▸ **Supplied entries**
-- ==== Sys2Proof/Syntax.lean ====
section
/-! DEFINITION. The syntax of NXPE: one constructor of `Instr` per row of `spec/opcode_table.json`. Three formats: OPW
operations, which the host starts by a write of OPW (`30_encoding.md` R92); WIRE bytes, which open a request on the TX
stream (R100); PTSUB bytes, the sub-command code of a passthrough frame (R105). -/

namespace Sys2Proof

/-- PrecisionMode (`00_scope.md` R13), the P bit of OPW (`30_encoding.md` R90). -/
inductive Precision where
  /-- P = 0: 16-bit codes, 4 hex digits per axis. -/
  | standard
  /-- P = 1: 32-bit codes, 8 hex digits per axis. -/
  | high
deriving DecidableEq, Repr

/-- CoordinateMode (`00_scope.md` R13), the M bit of OPW (`30_encoding.md` R90). -/
inductive CoordMode where
  /-- M = 0. -/
  | raDec
  /-- M = 1. -/
  | azmAlt
deriving DecidableEq, Repr

/-- Why an operation word names no operation (`30_encoding.md` R93, `60_exceptions.md` R283). -/
inductive IllegalDetail where
  /-- FUNC is not in the map of R92. -/
  | rsvdFunc
  /-- OPW[15:10] is not 0. -/
  | rsvdBits
  /-- A field the operation does not use is not 0. -/
  | unusedField
deriving DecidableEq, Repr

/-- One constructor per row of `spec/opcode_table.json`. -/
inductive Instr where
  /-- QNT (FUNC 10H, `40_transform.md` R131): quantize degrees to a fixed-point angle code. -/
  | qnt (p : Precision)
  /-- DQNT (FUNC 11H, `40_transform.md` R133): dequantize a fixed-point angle code to degrees. -/
  | dqnt (p : Precision)
  /-- DMSENC (FUNC 20H, `40_transform.md` R136): encode signed seconds as a packed DMS word. -/
  | dmsenc
  /-- DMSDEC (FUNC 21H, `40_transform.md` R138): decode a packed DMS word to signed seconds. -/
  | dmsdec
  /-- DEG2SEC (FUNC 22H, `40_transform.md` R139): convert binary64 degrees to integer seconds. -/
  | deg2sec
  /-- SEC2DEG (FUNC 23H, `40_transform.md` R140): convert integer seconds to binary64 degrees. -/
  | sec2deg
  /-- FB_CLEAR (FUNC 30H, `41_command_builder.md` R161): start an empty frame. -/
  | fbClear
  /-- FB_BYTE (FUNC 31H, `41_command_builder.md` R162): append one raw byte. -/
  | fbByte (byte : Byte)
  /-- FB_UINT (FUNC 32H, `41_command_builder.md` R163): append a big-endian binary integer of `width` bytes. -/
  | fbUint (width : Byte)
  /-- FB_HEX (FUNC 33H, `41_command_builder.md` R164): append `digits` hex digits. -/
  | fbHex (digits : Byte)
  /-- FB_DEC (FUNC 34H, `41_command_builder.md` R165): append `digits` decimal digits, or the shortest form for 0. -/
  | fbDec (digits : Byte)
  /-- CB_GETPOS (FUNC 40H, `41_command_builder.md` R168): build a get-position request. -/
  | cbGetpos (p : Precision) (m : CoordMode)
  /-- CB_GOTO (FUNC 41H, `41_command_builder.md` R169): build a goto-position request. -/
  | cbGoto (p : Precision) (m : CoordMode)
  /-- CB_SYNC (FUNC 42H, `41_command_builder.md` R170): build a sync request. -/
  | cbSync (p : Precision)
  /-- CB_GETTRK (FUNC 43H, `41_command_builder.md` R171): build a get-tracking-mode request. -/
  | cbGettrk
  /-- CB_SETTRK (FUNC 44H, `41_command_builder.md` R172): build a set-tracking-mode request. -/
  | cbSettrk (mode : Byte)
  /-- CB_GETLOC (FUNC 45H, `41_command_builder.md` R173): build a get-location request. -/
  | cbGetloc
  /-- CB_SETLOC (FUNC 46H, `41_command_builder.md` R174): build a set-location request. -/
  | cbSetloc
  /-- CB_GETTIME (FUNC 47H, `41_command_builder.md` R175): build a get-time request. -/
  | cbGettime
  /-- CB_SETTIME (FUNC 48H, `41_command_builder.md` R176): build a set-time request. -/
  | cbSettime (dst : Byte)
  /-- CB_GETVER (FUNC 49H, `41_command_builder.md` R177): build a get-version request. -/
  | cbGetver
  /-- CB_GETMODEL (FUNC 4AH, `41_command_builder.md` R178): build a get-model request. -/
  | cbGetmodel
  /-- CB_ECHO (FUNC 4BH, `41_command_builder.md` R179): build an echo request. -/
  | cbEcho (byte : Byte)
  /-- CB_GETALIGN (FUNC 4CH, `41_command_builder.md` R180): build a get-alignment-complete request. -/
  | cbGetalign
  /-- CB_GETGOTO (FUNC 4DH, `41_command_builder.md` R181): build a get-goto-in-progress request. -/
  | cbGetgoto
  /-- CB_CANCEL (FUNC 4EH, `41_command_builder.md` R182): build a cancel-goto request. -/
  | cbCancel
  /-- PT_BUILD (FUNC 50H, `43_passthrough.md` R251): build a generic passthrough frame. -/
  | ptBuild (device : Byte) (count : Byte)
  /-- PT_SLEWFIX (FUNC 51H, `43_passthrough.md` R253): build a fixed-rate slew frame. -/
  | ptSlewfix (device : Byte)
  /-- PT_SLEWVAR (FUNC 52H, `43_passthrough.md` R254): build a variable-rate slew frame. -/
  | ptSlewvar (device : Byte)
  /-- PT_GETDEVVER (FUNC 53H, `43_passthrough.md` R255): build a get-device-version frame. -/
  | ptGetdevver (device : Byte)
  /-- SEND (FUNC 60H, `42_response_framer.md` R210): transmit the request frame. -/
  | send
  /-- RECV (FUNC 61H, `42_response_framer.md` R212): read and frame one response. -/
  | recv
  /-- PT_RECV (FUNC 62H, `43_passthrough.md` R256): read a passthrough reply, with one recovery byte. -/
  | ptRecv
  /-- DEC_POS (FUNC 70H, `42_response_framer.md` R222): decode a get-position reply. -/
  | decPos (p : Precision)
  /-- DEC_TRK (FUNC 71H, `42_response_framer.md` R223): decode a get-tracking-mode reply. -/
  | decTrk
  /-- DEC_LOC (FUNC 72H, `42_response_framer.md` R224): decode a get-location reply. -/
  | decLoc
  /-- DEC_TIME (FUNC 73H, `42_response_framer.md` R225): decode a get-time reply. -/
  | decTime
  /-- DEC_ECHO (FUNC 74H, `42_response_framer.md` R226): check an echo reply. -/
  | decEcho
  /-- DEC_ALIGN (FUNC 75H, `42_response_framer.md` R227): decode a get-alignment-complete reply. -/
  | decAlign
  /-- DEC_GOTO (FUNC 76H, `42_response_framer.md` R228): decode a get-goto-in-progress reply. -/
  | decGoto
  /-- WIRE.GET_POSITION_RA_DEC (byte 45H, ASCII E; `30_encoding.md` R100, `41_command_builder.md` R168): opens a request on the TX stream. -/
  | wireGetPositionRaDec
  /-- WIRE.GET_POSITION_RA_DEC_PRECISE (byte 65H, ASCII e; `30_encoding.md` R100, `41_command_builder.md` R168): opens a request on the TX stream. -/
  | wireGetPositionRaDecPrecise
  /-- WIRE.GET_POSITION_AZM_ALT (byte 5AH, ASCII Z; `30_encoding.md` R100, `41_command_builder.md` R168): opens a request on the TX stream. -/
  | wireGetPositionAzmAlt
  /-- WIRE.GET_POSITION_AZM_ALT_PRECISE (byte 7AH, ASCII z; `30_encoding.md` R100, `41_command_builder.md` R168): opens a request on the TX stream. -/
  | wireGetPositionAzmAltPrecise
  /-- WIRE.GOTO_POSITION_RA_DEC.STANDARD (byte 52H, ASCII R; `30_encoding.md` R100, `41_command_builder.md` R169): opens a request on the TX stream. -/
  | wireGotoPositionRaDec
  /-- WIRE.GOTO_POSITION_RA_DEC.PRECISE (byte 72H, ASCII r; `30_encoding.md` R100, `41_command_builder.md` R169): opens a request on the TX stream. -/
  | wireGotoPositionRaDecPrecise
  /-- WIRE.GOTO_POSITION_AZM_ALT.STANDARD (byte 42H, ASCII B; `30_encoding.md` R100, `41_command_builder.md` R169): opens a request on the TX stream. -/
  | wireGotoPositionAzmAlt
  /-- WIRE.GOTO_POSITION_AZM_ALT.PRECISE (byte 62H, ASCII b; `30_encoding.md` R100, `41_command_builder.md` R169): opens a request on the TX stream. -/
  | wireGotoPositionAzmAltPrecise
  /-- WIRE.SYNC.STANDARD (byte 53H, ASCII S; `30_encoding.md` R100, `41_command_builder.md` R170): opens a request on the TX stream. -/
  | wireSync
  /-- WIRE.SYNC.PRECISE (byte 73H, ASCII s; `30_encoding.md` R100, `41_command_builder.md` R170): opens a request on the TX stream. -/
  | wireSyncPrecise
  /-- WIRE.GET_TRACKING_MODE (byte 74H, ASCII t; `30_encoding.md` R100, `41_command_builder.md` R171): opens a request on the TX stream. -/
  | wireGetTrackingMode
  /-- WIRE.SET_TRACKING_MODE (byte 54H, ASCII T; `30_encoding.md` R100, `41_command_builder.md` R172): opens a request on the TX stream. -/
  | wireSetTrackingMode
  /-- WIRE.GET_LOCATION (byte 77H, ASCII w; `30_encoding.md` R100, `41_command_builder.md` R173): opens a request on the TX stream. -/
  | wireGetLocation
  /-- WIRE.SET_LOCATION (byte 57H, ASCII W; `30_encoding.md` R100, `41_command_builder.md` R174): opens a request on the TX stream. -/
  | wireSetLocation
  /-- WIRE.GET_TIME (byte 68H, ASCII h; `30_encoding.md` R100, `41_command_builder.md` R175): opens a request on the TX stream. -/
  | wireGetTime
  /-- WIRE.SET_TIME (byte 48H, ASCII H; `30_encoding.md` R100, `41_command_builder.md` R176): opens a request on the TX stream. -/
  | wireSetTime
  /-- WIRE.GET_VERSION (byte 56H, ASCII V; `30_encoding.md` R100, `41_command_builder.md` R177): opens a request on the TX stream. -/
  | wireGetVersion
  /-- WIRE.GET_MODEL (byte 6DH, ASCII m; `30_encoding.md` R100, `41_command_builder.md` R178): opens a request on the TX stream. -/
  | wireGetModel
  /-- WIRE.ECHO (byte 4BH, ASCII K; `30_encoding.md` R100, `41_command_builder.md` R179): opens a request on the TX stream. -/
  | wireEcho
  /-- WIRE.GET_ALIGNMENT_COMPLETE (byte 4AH, ASCII J; `30_encoding.md` R100, `41_command_builder.md` R180): opens a request on the TX stream. -/
  | wireGetAlignmentComplete
  /-- WIRE.GET_GOTO_IN_PROGRESS (byte 4CH, ASCII L; `30_encoding.md` R100, `41_command_builder.md` R181): opens a request on the TX stream. -/
  | wireGetGotoInProgress
  /-- WIRE.CANCEL_GOTO (byte 4DH, ASCII M; `30_encoding.md` R100, `41_command_builder.md` R182): opens a request on the TX stream. -/
  | wireCancelGoto
  /-- WIRE.PASSTHROUGH (byte 50H, ASCII P; `30_encoding.md` R100, `43_passthrough.md` R251): opens a request on the TX stream. -/
  | wirePassthrough
  /-- PTSUB.SLEW_VAR_POS (byte 06H; `30_encoding.md` R105, `43_passthrough.md` R254): byte 3 of a passthrough frame. -/
  | ptsubSlewVarPos
  /-- PTSUB.SLEW_VAR_NEG (byte 07H; `30_encoding.md` R105, `43_passthrough.md` R254): byte 3 of a passthrough frame. -/
  | ptsubSlewVarNeg
  /-- PTSUB.SLEW_FIX_POS (byte 24H; `30_encoding.md` R105, `43_passthrough.md` R253): byte 3 of a passthrough frame. -/
  | ptsubSlewFixPos
  /-- PTSUB.SLEW_FIX_NEG (byte 25H; `30_encoding.md` R105, `43_passthrough.md` R253): byte 3 of a passthrough frame. -/
  | ptsubSlewFixNeg
  /-- PTSUB.GET_DEVICE_VERSION (byte FEH; `30_encoding.md` R105, `43_passthrough.md` R255): byte 3 of a passthrough frame. -/
  | ptsubGetDeviceVersion
deriving DecidableEq, Repr

end Sys2Proof
end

▸ **Activity**
Using the material above, transcribe exactly the lines from the line with "fbDec (digits : Byte)" to the line with "cancel-goto request. -/"; both count, and nothing else goes in.

▸ **Exercise output**
  | fbDec (digits : Byte)
  /-- CB_GETPOS (FUNC 40H, `41_command_builder.md` R168): build a get-position request. -/
  | cbGetpos (p : Precision) (m : CoordMode)
  /-- CB_GOTO (FUNC 41H, `41_command_builder.md` R169): build a goto-position request. -/
  | cbGoto (p : Precision) (m : CoordMode)
  /-- CB_SYNC (FUNC 42H, `41_command_builder.md` R170): build a sync request. -/
  | cbSync (p : Precision)
  /-- CB_GETTRK (FUNC 43H, `41_command_builder.md` R171): build a get-tracking-mode request. -/
  | cbGettrk
  /-- CB_SETTRK (FUNC 44H, `41_command_builder.md` R172): build a set-tracking-mode request. -/
  | cbSettrk (mode : Byte)
  /-- CB_GETLOC (FUNC 45H, `41_command_builder.md` R173): build a get-location request. -/
  | cbGetloc
  /-- CB_SETLOC (FUNC 46H, `41_command_builder.md` R174): build a set-location request. -/
  | cbSetloc
  /-- CB_GETTIME (FUNC 47H, `41_command_builder.md` R175): build a get-time request. -/
  | cbGettime
  /-- CB_SETTIME (FUNC 48H, `41_command_builder.md` R176): build a set-time request. -/
  | cbSettime (dst : Byte)
  /-- CB_GETVER (FUNC 49H, `41_command_builder.md` R177): build a get-version request. -/
  | cbGetver
  /-- CB_GETMODEL (FUNC 4AH, `41_command_builder.md` R178): build a get-model request. -/
  | cbGetmodel
  /-- CB_ECHO (FUNC 4BH, `41_command_builder.md` R179): build an echo request. -/
  | cbEcho (byte : Byte)
  /-- CB_GETALIGN (FUNC 4CH, `41_command_builder.md` R180): build a get-alignment-complete request. -/
  | cbGetalign
  /-- CB_GETGOTO (FUNC 4DH, `41_command_builder.md` R181): build a get-goto-in-progress request. -/
  | cbGetgoto
  /-- CB_CANCEL (FUNC 4EH, `41_command_builder.md` R182): build a cancel-goto request. -/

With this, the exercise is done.